WHAT IS REQUIRED
Beneath this instruction is a listing; print exactly the lines in it starting at the line that contains "total := c.cursor" and going through the line that contains "if c.retires then".

GIVEN RECORDS
-- ==== Sys2Proof/Machine/Ops.lean ====
section
/-!
DEFINITION. The shared operations: how a command is answered, reads and writes of a group's state,
messages and interrupts that leave the device, completion records, the fault log, and the teardown
of a context by a fault (04 R147; 10 R343 to R350; 11 R403; 12 R433 to R435; 15 R510, R511, R533).
-/
namespace Sys2Proof
open Sys2Proof.Machine

/-- The place of an issuer in `groups`. -/
def Issuer.key : Issuer → Nat
  | .group core slot => core * 64 + slot
  | .cp n _ _ => (256 + n) * 64

def Issuer.core : Issuer → Nat
  | .group core _ => core
  | .cp _ _ _ => 0xFFFF

def Issuer.isCp : Issuer → Bool
  | .group _ _ => false
  | .cp _ _ _ => true

/-- Flits of a message, its head flit included (10 R334). -/
def Msg.flits (m : Msg) : Nat := 1 + (m.body.length + 255) / 256

/-- A bare message. -/
def Msg.empty : Msg :=
  { vc := 0, type := 0, dnode := 0, snode := 0, tag := 0, hops := 0, skey := 0, status := 0,
    rc := false, param := 0, head := [], body := [] }

/-- A request of VC 2 or VC 3 (10 R346). -/
def Msg.isRequest (m : Msg) : Bool :=
  let t := m.type.toNat
  (0x20 ≤ t && t ≤ 0x23) || t == 0x30 || t == 0x31

/-- Eight bytes of the head payload, `at'` counted from byte 16 of the flit (10 R336). -/
def Msg.word (m : Msg) (at' : Nat) : W64 := BitVec.ofNat 64 (leNat ((m.head.drop at').take 8))

/-- The header of a message as its head flit carries it (10 R334). -/
def Msg.header (m : Msg) : BitVec 128 :=
  m.param ++ (0 : BitVec 7) ++ BitVec.ofBool m.rc ++ m.status ++ m.skey ++ BitVec.ofNat 5 (m.flits - 1) ++ m.hops ++
    m.tag ++ m.snode ++ m.dnode ++ m.type ++ BitVec.ofNat 2 m.vc

/-- The message that a header, a head payload and body flits make (10 R334). -/
def Msg.ofHeader (h : BitVec 128) (head body : List Byte) : Msg :=
  { vc := (h.extractLsb' 0 2).toNat, type := h.extractLsb' 2 6, dnode := h.extractLsb' 8 16,
    snode := h.extractLsb' 24 16, tag := h.extractLsb' 40 20, hops := h.extractLsb' 60 5, skey := h.extractLsb' 70 12,
    status := h.extractLsb' 82 6, rc := h.getLsbD 88, param := h.extractLsb' 96 32, head := head, body := body }

/-- The key that chooses a message's port (10 R343): of a request by its address, of a response by its tag, of any
other message of VC 0 by its node. -/
def Msg.portKey (m : Msg) : Nat :=
  let d := m.dnode.toNat
  let ofs := gaOfs (m.word 0)
  if m.isRequest then d ^^^ (ofs / 2 ^ 12 % 2 ^ 16) ^^^ (ofs / 2 ^ 28 % 2 ^ 16)
  else if m.vc == 0 then d
  else m.tag.toNat % 2 ^ 16

/-- The order within VC 0: marks, delay messages, barrier messages, the rest (10 R340). -/
def Msg.rank (m : Msg) : Nat :=
  let t := m.type.toNat
  if t == 1 then 0 else if t ≤ 3 then 1 else if t ≤ 5 then 2 else 3

/-- DIGEST, MGMT and MGMTRSP, of which a port sends one flit per 64 flit times (10 R339). -/
def Msg.slow (m : Msg) : Bool := m.vc == 0 && m.rank == 3

end Sys2Proof

namespace Sys2Proof.Machine

/-! ### Groups (04) -/

/-- A command processor before its first instruction. -/
def Group.idle (part ctx : Nat) : Group :=
  { part := part, ctx := ctx, task := 0, inst := 0, node := 0xFFFF, gtag := 0, rpt := 0, granules := [], pc := 0,
    launch := 0, active := 0, stack := [], sregs := [], vregs := [], preds := [], handles := [],
    fp := 0, wdog := 0, wait := .none }
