/-- One read of a tile on this device in the order of 03 R98: POISON and BUSY of word 0 end it before the
payload is read, unless it is a no-verify read. -/
def State.lookTile (s : State) (t : TileLines) (format role : Nat) (nv : Bool) : Except Nat (Judged × State) :=
  match s.hdrWords t with
  | .error c => .error c
  | .ok (w0, _, s) =>
    if !nv && hdrPoison w0 then .ok (.fault 0x0103, s)
    else if !nv && hdrBusy w0 then .ok (.busy, s)
    else
      match s.seeLines t with
      | .error c => .error c
      | .ok (x, s) => .ok (judge x format role nv, s)

/-- The clean copy that served a read of a line, in its owner's L1 or in a way, invalidated (03 R99). -/
def State.dropClean (s : State) (line : Nat) : State :=
  let s := match s.dirEntry line with
    | some e =>
      if e.state == DirState.ex && !e.transient && (s.ownerFenced line).isNone && (SMap.find s.mem.l1data line).isNone then
        s.recallAll line true
      else s
    | none => s
  match s.cacheAt line with
  | some (k, c) => if c.data.isNone && c.busy == 0 then s.dropSlot k false else s
  | none => s

def TileLines.all (t : TileLines) : List Nat := t.hdr :: (t.pay ++ t.scl)

/-- The mirror tried after the primary failed (13 R476, R477). `gen`: the GEN that mismatched, none
when a primary line was poisoned. A mirror that is BUSY is waited for. -/
def State.tryMirror (s : State) (core part : Nat) (l : TLoc) (t : TileLines) (format role : Nat)
    (gen : Option Nat) : TileRead × State :=
  let first (s : State) : State := if gen.isSome then s.rasCount 0 else s
  match s.mirrorOf t with
  | none =>
    match gen with
    | some g => (.caskPoison, ((((first s).rasCount 0).poisonTile core part l (some g)).rasCount 2))
    | none => (.fault 0x0220, s)
  | some m =>
    match s.lookTile m format role false with
    | .error _ => (.caskPoison, (((first s).poisonTile core part l gen).rasCount 2))
    | .ok (.busy, _) => (.wait, s)
    | .ok (.good img, s) => (.good img, ((first s).rasCount 1).repairCask t gen img)
    | .ok (.mismatch _, s) =>
      (.caskPoison, (((first s).rasCount 0).poisonTile core part l gen).rasCount 2)
    | .ok (.fault _, s) => (.caskPoison, ((first s).poisonTile core part l gen).rasCount 2)

/-- A verifying read's faults: 0x0103 is a cask-poison event in a cask, and is counted. -/
def State.readFault (s : State) (t : TileLines) (c : Nat) : TileRead × State :=
  if c == 0x0103 then (if s.inCask t then .caskPoison else .fault c, s.rasCount 4) else (.fault c, s)

/-- A read of poisoned memory is counted at its slice (08 R301); in a cask the mirror is read (13 R476). -/
def State.readPoison (s : State) (core part : Nat) (l : TLoc) (t : TileLines) (format role c : Nat) (nv : Bool) :
    TileRead × State :=
  if c != 0x0220 then (if c == 0 then .stall else .fault c, s)
  else
    let s := s.countPoisonIn t.all
    if s.inCask t && !nv then s.tryMirror core part l t format role none else (.fault c, s)

/-- The refetch of a tile outside casks after a first mismatch at a GEN (03 R99, R100): clean copies give way, and a
newer GEN makes it a first read, whose own refetch would find the same tile. -/
def State.refetch (s : State) (core part : Nat) (l : TLoc) (t : TileLines) (format role gen : Nat) :
    TileRead × State :=
  let s := t.all.foldl (fun s k => s.dropClean k) s
  match s.lookTile t format role false with
  | .error c => s.readPoison core part l t format role c false
  | .ok (.busy, s) => (.wait, s)
  | .ok (.fault c, s) => s.readFault t c
  | .ok (.good img, s) =>
    (.good img, if hdrGen img.word0 == gen then (s.rasCount 0).rasCount 1 else s)
  | .ok (.mismatch g, s) => s.secondMismatch core part l g false

/-- One verifying read of a tile on this device. A mismatch is refetched at once, from the mirror where the
tile lies in a cask (03 R99, log entry 22). -/
def State.readTile (s : State) (core part : Nat) (l : TLoc) (format role : Nat) (nv : Bool) (u : Use) :
    TileRead × State :=
  if l.space == 0 then
    match s.seeTile core part l u with
    | .error _ => (.stall, s)
    | .ok (x, s) =>
      match judge x format role nv with
      | .busy => (.wait, s)
      | .fault c => (.fault c, if c == 0x0103 then s.rasCount 4 else s)
      | .good t => (.good t, if nv then s.rasCount 5 else s)
      | .mismatch g => s.secondMismatch core part l g false
  else
    match s.tileLines part l u with
    | .error c => (if c == 0 then .stall else .fault c, s)
    | .ok (t, s) =>
      match s.lookTile t format role nv with
      | .error c => s.readPoison core part l t format role c nv
      | .ok (.busy, s) => (.wait, s)
      | .ok (.fault c, s) => s.readFault t c
      | .ok (.good img, s) => (.good img, if nv then s.rasCount 5 else s)
      | .ok (.mismatch g, s) =>
        if s.inCask t then s.tryMirror core part l t format role (some g)
        else s.refetch core part l t format role g

/-! ### The writer order (03 R93 to R95) -/

/-- Step 1 as a test-and-set: the word 0 written, none while BUSY is set (03 R94). -/
def State.beginTile (s : State) (core part : Nat) (l : TLoc) (role vrows vcols wid wclass : Nat) (u : Use) :
    Except Nat (Option W64 × State) :=
  if l.space == 0 then
    let t := s.localTag core l.granule
    let old := if t.part == part then t.word0 else 0
    if hdrBusy old then .ok (none, s)
    else
      let w := nextHeader old true role l.tf vrows vcols wid wclass
      let s := s.takeGranule core part l.granule
      .ok (some w, s.setLocalTag core l.granule { s.localTag core l.granule with word0 := w })
  else
    match s.lineOf part l.space l.hdrAddr u with
    | .error c => .error c
    | .ok (h, s) =>
      let t : TileLines := ⟨h, l.hdrAddr.toNat % 128, [], []⟩
      match s.hdrWords t with
      | .error c => .error c
      | .ok (old, _, s) =>
        if hdrBusy old then .ok (none, s)
        else
          let w := nextHeader old true role l.tf vrows vcols wid wclass
          match s.naWrite h t.hofs (leBytes 8 w.toNat) with
          | .error c => .error c
          | .ok s => .ok (some w, s)
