-- ==== Sys2Proof/Machine/Far.lean ====
section
/-!
DEFINITION. Far operations (08 R292 to R295; 05 R183, R185; 06 R231 to R233; 02 R75) and the commands of
the tile mover as a whole: completion, fault, posting (06 R221 to R223, R229).
-/
namespace Sys2Proof.Machine

/-! ### Tile-mover commands (06 R221 to R223) -/

/-- A command of a core's tile mover. -/
def State.tmCmd (s : State) (core cmd : Nat) : Option TmCmd := (s.core core).tm.find? (fun c => c.id == cmd)

/-- A command replaced. -/
def State.setTm (s : State) (core : Nat) (c : TmCmd) : State :=
  let x := s.core core
  s.setCore core { x with tm := x.tm.map (fun y => if y.id == c.id then c else y) }

/-- A command that leaves the queue; seeds behind it take effect (05 R192). -/
def State.dropTm (s : State) (core cmd : Nat) : State :=
  let x := s.core core
  s.setCore core (drainTmSeeds x (x.tm.filter (fun y => y.id != cmd)))

/-- A transfer of a command. -/
def TmCmd.xfer (c : TmCmd) (idx : Nat) : Option Xfer := c.xfers.find? (fun x => x.idx == idx)

def TmCmd.setXfer (c : TmCmd) (x : Xfer) : TmCmd :=
  { c with xfers := c.xfers.map (fun y => if y.idx == x.idx then x else y) }

/-- A transfer with its command. -/
def State.xfer (s : State) (core cmd idx : Nat) : Option (TmCmd × Xfer) :=
  match s.tmCmd core cmd with
  | none => none
  | some c => (c.xfer idx).map (fun x => (c, x))

def State.setXfer (s : State) (core : Nat) (c : TmCmd) (x : Xfer) : State := s.setTm core (c.setXfer x)

/-- Whether a command's context has been torn down. -/
def State.tmDead (s : State) (c : TmCmd) : Bool := s.f F.tunCtx_STATE (16 * c.part + c.ctx) == 5

/-- A command that has faulted, or whose context is gone, leaves the queue with its last transfer (06 R223,
11 R403). -/
def State.settleTm (s : State) (core : Nat) (c : TmCmd) : State :=
  if c.xfers.isEmpty then s.dropTm core c.id else s.setTm core c

/-- A fault of a tile-mover command at one of its transfers: the transfer ends, no completion is
posted, and no further transfer starts (06 R223). A command that has faulted before raises nothing more. -/
def State.faultXfer (s : State) (core cmd idx code : Nat) (info : W32) : State :=
  match s.tmCmd core cmd with
  | none => s
  | some c =>
    let c' := { c with xfers := c.xfers.filter (fun x => x.idx != idx), faulted := true, total := c.cursor }
    let s := s.settleTm core c'
    if c.faulted || s.tmDead c then s else s.raiseLate core c.slot c.part c.ctx code 0xFF 1 info c.pc

/-- A command that faults before any transfer, or outside one. -/
def State.faultTm (s : State) (core : Nat) (c : TmCmd) (code : Nat) (info : W32) : State :=
  s.raiseLate core c.slot c.part c.ctx code 0xFF 1 info c.pc

/-- A line made ready for a far operation of a partition: held by the slice where it is resident or a way of the
partition can take it, else used at memory; none while every eligible way is reduction-busy (08 R274, R293,
R294). An operation from the fabric does not allocate. -/
def State.slicePlace (s : State) (part : Nat) (remote : Bool) (line : Nat) : Option State :=
  let (slice, set) := s.homeOf line
  match lineKind line with
  | .global _ =>
    if !s.cacheable line then some s
    else if (s.cacheAt line).isSome || remote then some (s.supply line none true)
    else if !(s.eligible slice part).isEmpty && (s.victim slice set part).isNone then none
    else some (s.supply line (some part) true)
  | _ => some (s.supply line none true)

/-- A 64-bit add at a word of this device's memory: the far atomic of a completion word (06 R222, 08 R293); the
error is a fault code, 0 for a wait. -/
def State.addWord (s : State) (part line byte : Nat) : Except Nat State :=
  if s.poisoned line then .error 0x0220
  else
    let s := s.recallAll line true
    if s.poisoned line then .error 0x0220
    else
      match s.slicePlace part false line with
      | none => .error 0
      | some s =>
        let d := s.curLine line
        let v := leNat ((d.drop byte).take 8) + 1
        .ok (s.putHome line (patch d byte (leBytes 8 v)))

/-- Whether the completion of a command retires work of its group (04 R143): copies, far atomics and tile
reductions, not ranges. -/
def TmCmd.retires (c : TmCmd) : Bool := opcOf c.w0 == 0xE0 || opcOf c.w0 == 0xE1 || opcOf c.w0 == 0xE2

/-- A command leaves the queue, its completion posted. -/
def State.postedTm (s : State) (core : Nat) (c : TmCmd) : State :=
  let s := s.dropTm core c.id
  if c.retires then s.retireWork c.gtag else s

/-- A command posts its completion and leaves the queue (06 R222); it stays while its completion word cannot be
reached, and posts later. -/
def State.postCommand (s : State) (core : Nat) (c : TmCmd) : State :=
  let t := tForm c.w0 c.w1
  let bad (s : State) (e : Nat) : State := (s.dropTm core c.id).faultTm core c e (c.sd.truncate 32)
  if opcOf c.w0 == 0xE2 || t.opt % 2 == 0 then s.postedTm core c
  else if t.opt / 2 % 2 == 0 then
    let v := leNat (s.localRead core c.part c.sd.toNat 8) + 1
    (s.localWrite core c.part c.sd.toNat (leBytes 8 v)).postedTm core c
  else
    match s.lineOf c.part 2 c.sd .atomic with
    | .error 0 => s
    | .error e => bad s e
    | .ok (l, s) =>
      match s.addWord c.part l (c.sd.toNat % 128) with
      | .ok s => s.postedTm core c
      | .error 0 => s
      | .error e => bad (s.countPoison l) e

/-- A transfer leaves its command; with the last one the command posts, unless it faulted or its context is
gone. -/
def State.endXfer (s : State) (core cmd idx : Nat) : State :=
  match s.tmCmd core cmd with
  | none => s
  | some c =>
    let c := { c with xfers := c.xfers.filter (fun x => x.idx != idx) }
    let s := s.setTm core c
    if !c.xfers.isEmpty || c.cursor < c.total then s
    else if c.faulted || s.tmDead c then s.dropTm core cmd
    else s.postCommand core c

/-! ### The queue of a slice (08 R269, R294) -/

/-- The far operations of a slice, oldest first. -/
def State.farQueue (s : State) (slice : Nat) : List FarOp := s.mem.farOps.filter (fun o => o.slice == slice)

/-- Whether a slice still takes a far operation (08 R294). -/
def State.farRoom (s : State) (slice : Nat) : Bool := (s.farQueue slice).length < 64

/-- The lines that a far operation keeps reduction-busy: an atomic's line, or every line of a reduction's
destination tile (08 R294). -/
def State.farAll (s : State) (o : FarOp) : List Nat :=
  match o.kind with
  | .atomic _ _ _ _ _ _ => [o.line]
  | .reduce _ _ h a _ _ _ _ =>
    match s.tileLines o.part ⟨hSpace h, hFormat h, a, 0⟩ .copyDestination with
    | .ok (t, _) => t.all
    | .error _ => [o.line]

/-- The reduction-busy count of a line's slice copy: the operations queued for it (08 R294). -/
def State.markBusy (s : State) (line : Nat) : State :=
  match s.cacheAt line with
  | none => s
  | some (k, c) =>
    let n := (s.mem.farOps.filter (fun o => (s.farAll o).contains line)).length
    { s with mem := { s.mem with cache := SMap.put s.mem.cache k { c with busy := n } } }

def State.markAll (s : State) (ls : List Nat) : State := ls.foldl (fun s l => s.markBusy l) s

/-- A far operation arrives at its line's slice; its number. -/
def State.pushFar (s : State) (line part : Nat) (kind : FarKind) (owner : FarOwner) : Nat × State :=
  let id := s.co.nextCmd
  let o : FarOp := ⟨id, (s.homeOf line).1, line, part, kind, owner, false, TileWait.fresh⟩
  let s := { s with co := { s.co with nextCmd := id + 1 } }
  (id, { s with mem := { s.mem with farOps := s.mem.farOps ++ [o] } }.markAll (s.farAll o))

def State.dropFar (s : State) (o : FarOp) : State :=
  { s with mem := { s.mem with farOps := s.mem.farOps.filter (fun x => x.id != o.id) } }.markAll (s.farAll o)

def State.setFar (s : State) (o : FarOp) : State :=
  { s with mem := { s.mem with farOps := s.mem.farOps.map (fun x => if x.id == o.id then o else x) } }

/-- The first operation of a slice that may execute: the slice serves, none waits before it for its line, and no
request is in progress there (08 R285, R299). -/
def State.nextFar (s : State) (slice : Nat) (stalled : Bool) : Option FarOp :=
  let q := s.farQueue slice
  q.find? (fun o => o.stalled == stalled && s.sliceOn o.line && o.wait.opened.isNone && (SMap.find s.mem.txns o.line).isNone &&
    (q.takeWhile (fun x => x.id != o.id)).all (fun x => x.line != o.line))

/-- The line made ready for a far operation, which keeps it reduction-busy. -/
def State.farLine (s : State) (o : FarOp) (line : Nat) : Option State :=
  let remote := match o.owner with
    | .remote _ _ _ => true
    | _ => false
  (s.slicePlace o.part remote line).map (fun s => s.markBusy line)

def State.farLines (o : FarOp) : List Nat → State → Option State
  | [], s => some s
  | l :: ls, s =>
    match s.farLine o l with
    | none => none
    | some s => State.farLines o ls s

/-! ### Delivery -/

/-- The fault of a far operation, and the operation ended. -/
def State.farFault (s : State) (o : FarOp) (code : Nat) (a : W64) : State :=
  let s := s.dropFar o
  let s := if code == 0x0220 then s.countPoison o.line else s
  match o.owner with
  | .access id _ => s.faultAccess id code (a.truncate 32)
  | .xfer core cmd idx => s.faultXfer core cmd idx code (a.truncate 32)
  | .remote _ tag snode =>
    let type : BitVec 6 := match o.kind with
      | .atomic _ _ _ _ _ _ => 0x12
      | _ => 0x13
    s.respond snode.toNat tag o.part (failed 1 type code)

/-- Whether a far operation performs its update on an old value (04 R143). -/
def FarOp.hits (o : FarOp) (old : W64) : Bool :=
  match o.kind with
  | .atomic fn w64 _ _ _ c => atomicHit w64 fn old c
  | .reduce _ _ _ _ _ _ _ _ => true

/-- The old value of an atomic on its way back; an update performed retires work (04 R143). -/
def State.farAnswer (s : State) (o : FarOp) (w64 : Bool) (old : W64) (fl : FFlags) : State :=
  let n := if w64 then 8 else 4
  match o.owner with
  | .access id idx =>
    match SMap.find s.co.accesses id with
    | none => s
    | some a =>
      let a' := { a with got := a.got.set idx (some (leBytes n old.toNat)) }
      let s := ({ s with co := { s.co with accesses := SMap.put s.co.accesses id a' } }).postFlags a.gtag fl
      if o.hits old then s.retireWork a.gtag else s
  | .xfer core cmd idx =>
    match s.xfer core cmd idx with
    | none => s
    | some (c, x) => (s.setXfer core c { x with stage := .read old [] [] }).postFlags c.gtag fl
  | .remote _ tag snode =>
    s.respond snode.toNat tag o.part
      { Msg.empty with vc := 1, type := 0x12, head := leBytes 8 (old.toNat % 2 ^ (8 * n)) }

/-! ### Execution (08 R293) -/

/-- A far atomic on its line (02 R75, 05 R182; 08 R287): a poisoned line keeps its entry. -/
def State.farAtomic (s : State) (o : FarOp) (fn : Nat) (w64 sat : Bool) (a b c : W64) : State :=
  if s.poisoned o.line then s.farFault o 0x0220 a
  else
    let s := s.recallAll o.line true
    if s.poisoned o.line then s.farFault o 0x0220 a
    else
      match s.farLine o o.line with
      | none => s.setFar { o with stalled := true }
      | some s =>
        let n := if w64 then 8 else 4
        let at' := a.toNat % 128
        let d := s.curLine o.line
        let old := BitVec.ofNat 64 (leNat ((d.drop at').take n))
        let r := atomicResult w64 fn sat old b c
        ((s.putHome o.line (patch d at' (leBytes n r.1.toNat))).dropFar o).farAnswer o w64 old r.2

/-- The address that a far operation accesses, as CORE_FAULT_INFO holds it (08 R298). -/
def FarOp.addr (o : FarOp) : W64 :=
  match o.kind with
  | .atomic _ _ _ a _ _ => a
  | .reduce _ _ _ a _ _ _ _ => a

/-- The core whose number a reduction writes, or the port it arrived on, with its WRITER_CLASS (06 R231). -/
def FarOp.writer (o : FarOp) : Nat × Nat :=
  match o.owner with
  | .xfer core _ _ => (core, 1)
  | .remote port _ _ => (port, 4)
  | .access _ _ => (0, 0)

/-- A reduction landed. -/
def State.farLanded (s : State) (o : FarOp) (fl : FFlags) : State :=
  match o.owner with
  | .xfer core cmd idx =>
    match s.xfer core cmd idx with
    | none => s
    | some (c, x) => (s.setXfer core c { x with stage := .landed }).postFlags c.gtag fl
  | .remote _ tag snode =>
    s.respond snode.toNat tag o.part { Msg.empty with vc := 1, type := 0x13 }
  | .access _ _ => s

/-- A reduction contribution applied whole to its destination tile (06 R230, R231; 03 R102). -/
def State.farReduce (s : State) (o : FarOp) (op : Nat) (sat : Bool) (l : TLoc) (src : TileImage) : State :=
  match s.tileLines o.part l .copyDestination with
  | .error c => if c == 0 then s else s.farFault o c l.addr
  | .ok (t, s) =>
    match State.farLines o (t.hdr :: t.pay) s with
    | none => s.setFar { o with stalled := true }
    | some s =>
      match s.readTile 0xFFFF o.part l l.tf 0 false .copyDestination with
      | (.wait, s) => s.setFar { o with wait := s.openWait o.wait }
      | (.fault c, s) => s.farFault o c l.addr
      | (.good dst, s) =>
        let r := reduceTile op sat dst src
        match s.writeTile 0xFFFF o.part l 0 (hdrVrows dst.word0) (hdrVcols dst.word0) o.writer.1 o.writer.2
            r.1 [] .copyDestination with
        | .error c => s.farFault o c l.addr
        | .ok none => s.setFar { o with wait := s.openWait o.wait }
        | .ok (some s) => (s.dropFar o).farLanded o r.2
      | (_, s) => s

/-- A far operation executed. -/
def State.runFar (s : State) (o : FarOp) : State :=
  let o := { o with stalled := false }
  match o.kind with
  | .atomic fn w64 sat a b c => s.farAtomic o fn w64 sat a b c
  | .reduce op sat h a _ w p sc => s.farReduce o op sat ⟨hSpace h, hFormat h, a, 0⟩ ⟨w, p, sc⟩

/-- FAR_OPERATION (08 R293): the slice takes the oldest operation that no other precedes on its line. -/
def execFarOperation (slice : Nat) (s : State) : Host.Outcome State Fault Refusal :=
  command (.farOperation slice) (s.nextFar slice false).isSome s
    (match s.nextFar slice false with
     | some o => s.runFar o
     | none => s)

/-- A stalled operation whose lines are free to take (08 R294). -/
def State.canResume (s : State) (o : FarOp) : Bool :=
  match s.runFar o with
  | t => (t.mem.farOps.find? (fun x => x.id == o.id)).all (fun x => !x.stalled)

/-- FAR_OP_RESUME (08 R294). -/
def execFarOpResume (slice : Nat) (s : State) : Host.Outcome State Fault Refusal :=
  command (.farOpResume slice) ((s.nextFar slice true).any s.canResume) s
    (match s.nextFar slice true with
     | some o => s.runFar o
     | none => s)

/-- Whether every old value of an access has come back. -/
def State.accessDone (s : State) (i : Issuer) (id : Nat) : Bool :=
  match SMap.find s.co.accesses id with
  | some a => a.who == i && a.got.all Option.isSome
  | none => false

/-- The access closes (05 R185). -/
def State.doFarAtomicResponse (s : State) (id : Nat) : State := s.closeAccess id

/-- Whether a far atomic that a group sent to a line here earlier has not performed (07 R258). -/
def State.farAhead (s : State) (gtag line : Nat) : Bool :=
  s.mem.farOps.any (fun o => o.line == line &&
    match o.owner with
    | .access id _ => (SMap.find s.co.accesses id).any (fun a => a.gtag == gtag)
    | _ => false)

/-- Whether an operation that another node sent to a line here earlier has not performed (10 R353). -/
def State.farFrom (s : State) (snode : W16) (line : Nat) : Bool :=
  s.mem.farOps.any (fun o => (s.farAll o).contains line &&
    match o.owner with
    | .remote _ _ n => n == snode
    | _ => false)

/-- FAR_ATOMIC_RESPONSE (05 R185). -/
def execFarAtomicResponse (i : Issuer) (id : Nat) (s : State) : Host.Outcome State Fault Refusal :=
  command (.farAtomicResponse i id) (s.accessDone i id) s
    (s.doFarAtomicResponse id)

end Sys2Proof.Machine
end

EXERCISE RESPONSE
    let c' := { c with xfers := c.xfers.filter (fun x => x.idx != idx), faulted := true, total := c.cursor }
    let s := s.settleTm core c'
    if c.faulted || s.tmDead c then s else s.raiseLate core c.slot c.part c.ctx code 0xFF 1 info c.pc

/-- A command that faults before any transfer, or outside one. -/
def State.faultTm (s : State) (core : Nat) (c : TmCmd) (code : Nat) (info : W32) : State :=
  s.raiseLate core c.slot c.part c.ctx code 0xFF 1 info c.pc

/-- A line made ready for a far operation of a partition: held by the slice where it is resident or a way of the
partition can take it, else used at memory; none while every eligible way is reduction-busy (08 R274, R293,
R294). An operation from the fabric does not allocate. -/
def State.slicePlace (s : State) (part : Nat) (remote : Bool) (line : Nat) : Option State :=
  let (slice, set) := s.homeOf line
  match lineKind line with
  | .global _ =>
    if !s.cacheable line then some s
    else if (s.cacheAt line).isSome || remote then some (s.supply line none true)
    else if !(s.eligible slice part).isEmpty && (s.victim slice set part).isNone then none
    else some (s.supply line (some part) true)
  | _ => some (s.supply line none true)

/-- A 64-bit add at a word of this device's memory: the far atomic of a completion word (06 R222, 08 R293); the
error is a fault code, 0 for a wait. -/
def State.addWord (s : State) (part line byte : Nat) : Except Nat State :=
  if s.poisoned line then .error 0x0220
  else
    let s := s.recallAll line true
    if s.poisoned line then .error 0x0220
    else
      match s.slicePlace part false line with
      | none => .error 0
      | some s =>
        let d := s.curLine line
        let v := leNat ((d.drop byte).take 8) + 1
        .ok (s.putHome line (patch d byte (leBytes 8 v)))

/-- Whether the completion of a command retires work of its group (04 R143): copies, far atomics and tile
reductions, not ranges. -/
def TmCmd.retires (c : TmCmd) : Bool := opcOf c.w0 == 0xE0 || opcOf c.w0 == 0xE1 || opcOf c.w0 == 0xE2

/-- A command leaves the queue, its completion posted. -/
def State.postedTm (s : State) (core : Nat) (c : TmCmd) : State :=
  let s := s.dropTm core c.id
  if c.retires then s.retireWork c.gtag else s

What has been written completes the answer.